Step 2, Load your files into Fast Batch Renamer
Open Fast Batch Renamer for Windows. Drag your folder (or the specific files you want to rename) onto the app window. All files appear in a list.
Before pasting your names, make sure the files are sorted in the same order as your spreadsheet. Most commonly this means sorting by filename alphabetically or by date created. Check a few items at the top and bottom of both lists to confirm the order matches.
Step 3, Select "Paste from List" and paste your names
Choose the Paste from List operation in the app. Paste the names you copied from Excel (Ctrl+V). The app reads each line as a separate filename and immediately shows you the result.
Step 4, Review the preview
The live preview shows every file's current name on the left and its new name from your spreadsheet on the right. Scroll through to spot-check a few entries, make sure the first few and last few look right, and that the total count matches.

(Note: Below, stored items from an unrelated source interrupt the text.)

/-- Issues a global access of the bound memory class, or waits at issue while its reel is denied. -/
def Issuer.throttled (x : Issuer) (k : Issuer → Out) : Out :=
  let slot := slotOfKey x.key
  if x.cur.bundle.hints.memClass == 2 || (x.s.allowedNow x.coreId).contains slot then k x.admitted
  else
    let since := fun (c : Core) => (c.denied.find? slot).getD (x.s.clock x.coreId)
    x.waitIn (x.s.onCore x.coreId fun c => { c with denied := c.denied.put slot (since c) }) x.reel (x.split.wait.getD .issue)

/-- Counts an access's L1 misses and its hits in the victim array (08 R170). What one miss is the spec does not say: here each line an instruction
misses counts once, and hits one entry at most (DESIGN CHOICE; log entry 88). -/
def Core.countMisses (c : Core) (slot cls : Nat) (lines : List Nat) : Core :=
  if cls = 2 then c
  else
    lines.foldl (fun c line =>
      let c := { c with misses := c.misses + 1 }
      match cls, c.victims.find? fun v => v.line = line with
      | 0, some v =>
        let c := { c with hits := c.hits + 1 }
        if v.slot = slot then { c with slotHits := c.slotHits.putD 0 slot (c.slotHits.findD 0 slot + 1) } else c
      | _, _ => c) c

/-! ## Sending (09 R178, R179, R185) -/

/-- Does the core have an L1 (08 R149)? -/
def Core.hasL1 (c : Core) : Bool := c.division != some 12

/-- Is a read of the sector by this core in flight? -/
def State.reading (s : State) (core sec : Nat) : Bool :=
  (s.msgs.any fun p => match p.2.body with | .read r sec' => r.core == core && sec' == sec | _ => false)
    || (s.sector (domainOfCore core) sec).fills.any fun f => f.waiting.any fun r => r.core == core

/-- Has a reel a store of a line under way that it sent from another core (19 R357)? -/
def State.awayStore (s : State) (key line : Nat) : Bool :=
  s.stores.any fun o => o.2.reel == some key && o.2.origin != o.2.core
    && match o.2.lines.find? line with | some .sent | some (.faulted _) => true | _ => false

/-- Sends a load of a reel: each sector is served by the L1 where it can be, and asked for at the slice otherwise (08 R159, 15 R294). -/
def State.sendReads (s : State) (core key load cls policy : Nat) (secs : List Nat) : State :=
  let useL1 := (s.core core).hasL1 && policy != 2
  let d := domainOfCore core
  let missed := secs.filter fun sec => !((s.core core).l1.find? sec).isSome
  let s := if useL1 then s.onCore core fun c => c.countMisses (slotOfKey key) cls ((missed.map (· / 4)).foldl insertNew []) else s
  secs.foldl (fun s sec =>
    match useL1 && !s.reading core sec && !s.awayStore key (sec / 4), (s.core core).l1.find? sec with
    | true, some l => s.onLoad key load fun o => o.capture sec l.data
    | _, _ =>
      let s := if useL1 then s else s.onCore core fun c => { c with l1 := c.l1.del sec }
      s.send ⟨d, d, core, false, .read ⟨core, key, load, useL1, cls, policy⟩ sec⟩) s
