-- ==== Sys2Proof/Decode.lean ====
section
/-! DEFINITION. Decoding an instruction word by its major and fn (02 R25, R28), rejecting every other word by name (02 R30), and the
encoder of the same tables. -/

namespace Sys2Proof

/-- Why a word is not an instruction (02 R30). -/
inductive DecodeError where
  /-- Bits [31:26] are 0. -/
  | voidWord
  /-- A major that stands in no table. -/
  | unassignedMajor
  /-- A dash of the grid: an fn, op or condition without an instruction. -/
  | unassignedFn
  /-- A field that the instruction marks 0 is not. -/
  | unusedFieldNotZero
  /-- A hint word, which binds to an instruction and is none. -/
  | hintWord
  deriving DecidableEq, Repr

/-- Bits [lo + n - 1 : lo] of a word. -/
abbrev fieldAt (w : Word) (lo n : Nat) : BitVec n := w.extractLsb' lo n

/-- The fields of V3 in a word. -/
def V3.ofWord (w : Word) : V3 :=
  ⟨fieldAt w 21 1, fieldAt w 14 7, fieldAt w 7 7, fieldAt w 0 7⟩

/-- The fields of V2 in a word. -/
def V2.ofWord (w : Word) : V2 :=
  ⟨fieldAt w 14 7, fieldAt w 7 7⟩

/-- The fields of I9 in a word. -/
def I9.ofWord (w : Word) : I9 :=
  ⟨fieldAt w 16 7, fieldAt w 9 7, fieldAt w 0 9⟩

/-- The fields of ISh in a word. -/
def ISh.ofWord (w : Word) : ISh :=
  ⟨fieldAt w 16 7, fieldAt w 9 7, fieldAt w 0 5⟩

/-- The fields of IMov in a word. -/
def IMov.ofWord (w : Word) : IMov :=
  ⟨fieldAt w 16 7, fieldAt w 0 9⟩

/-- The fields of CmpOp in a word. -/
def CmpOp.ofWord (w : Word) : CmpOp :=
  ⟨fieldAt w 22 4, fieldAt w 20 2, fieldAt w 17 3, fieldAt w 16 1, fieldAt w 14 2, fieldAt w 7 7, fieldAt w 0 7⟩

/-- The fields of SelOp in a word. -/
def SelOp.ofWord (w : Word) : SelOp :=
  ⟨fieldAt w 21 3, fieldAt w 14 7, fieldAt w 7 7, fieldAt w 0 7⟩

/-- The fields of L3 in a word. -/
def L3.ofWord (w : Word) : L3 :=
  ⟨fieldAt w 14 7, fieldAt w 7 7, fieldAt w 0 7⟩

/-- The fields of KPre in a word. -/
def KPre.ofWord (w : Word) : KPre :=
  ⟨fieldAt w 21 3, fieldAt w 14 7⟩

/-- The fields of Ballot in a word. -/
def Ballot.ofWord (w : Word) : Ballot :=
  ⟨fieldAt w 14 3, fieldAt w 7 7⟩

/-- The fields of LrdI in a word. -/
def LrdI.ofWord (w : Word) : LrdI :=
  ⟨fieldAt w 14 6, fieldAt w 7 7, fieldAt w 0 5⟩

/-- The fields of LrdS in a word. -/
def LrdS.ofWord (w : Word) : LrdS :=
  ⟨fieldAt w 14 6, fieldAt w 7 7, fieldAt w 0 6⟩

/-- The fields of K3 in a word. -/
def K3.ofWord (w : Word) : K3 :=
  ⟨fieldAt w 14 3, fieldAt w 7 3, fieldAt w 0 3⟩

/-- The fields of K2 in a word. -/
def K2.ofWord (w : Word) : K2 :=
  ⟨fieldAt w 14 3, fieldAt w 7 3⟩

If you notice an issue, a mismatched name, a blank line that shifted everything by one, you can adjust your spreadsheet and paste again. Nothing has changed yet on disk.
Step 5, Apply and done
When the preview looks right, click Apply Rename. All files are renamed in under a second. If anything looks wrong afterward, click Undo and every file is restored to its original name instantly.
Try Fast Batch Renamer for Windows
The fastest way to rename files from a spreadsheet list on Windows. Paste, preview, apply, no scripting, no macros, no manual copying.
Common Scenarios Where This Workflow Saves Hours
Product photography
A client sends you a spreadsheet with 200 product names. Your photographer has delivered 200 images named IMG_001.jpg through IMG_200.jpg. Copy the product name column, paste, apply. Done in 60 seconds instead of two hours.
Document management
You've received a batch of scanned documents named Scan_001.pdf through Scan_085.pdf. You have a log in Excel with what each scan actually contains, contract names, invoice numbers, client names. Copy the log column, paste, apply. Every document now has a meaningful name.
E-commerce catalog updates
An online store needs its product images renamed to match SKU codes in a master spreadsheet. Copy the SKU column from the catalog, paste into Fast Batch Renamer, apply. Images are renamed to match their SKUs across the entire catalog.
Video project management
A video editor receives footage files named GH010001.MP4, GH010002.MP4, etc. from a production log listing actual scene names. Copy the scene name column, paste, apply. Editing becomes dramatically easier when footage files have descriptive names.
Tips for Getting It Right Every Time
Count before you paste. Select your name column and check the count in Excel's status bar (bottom right of the window). Make sure it matches the number of files in your folder. A mismatch means some files will keep their old names, the preview will make this visible before you apply.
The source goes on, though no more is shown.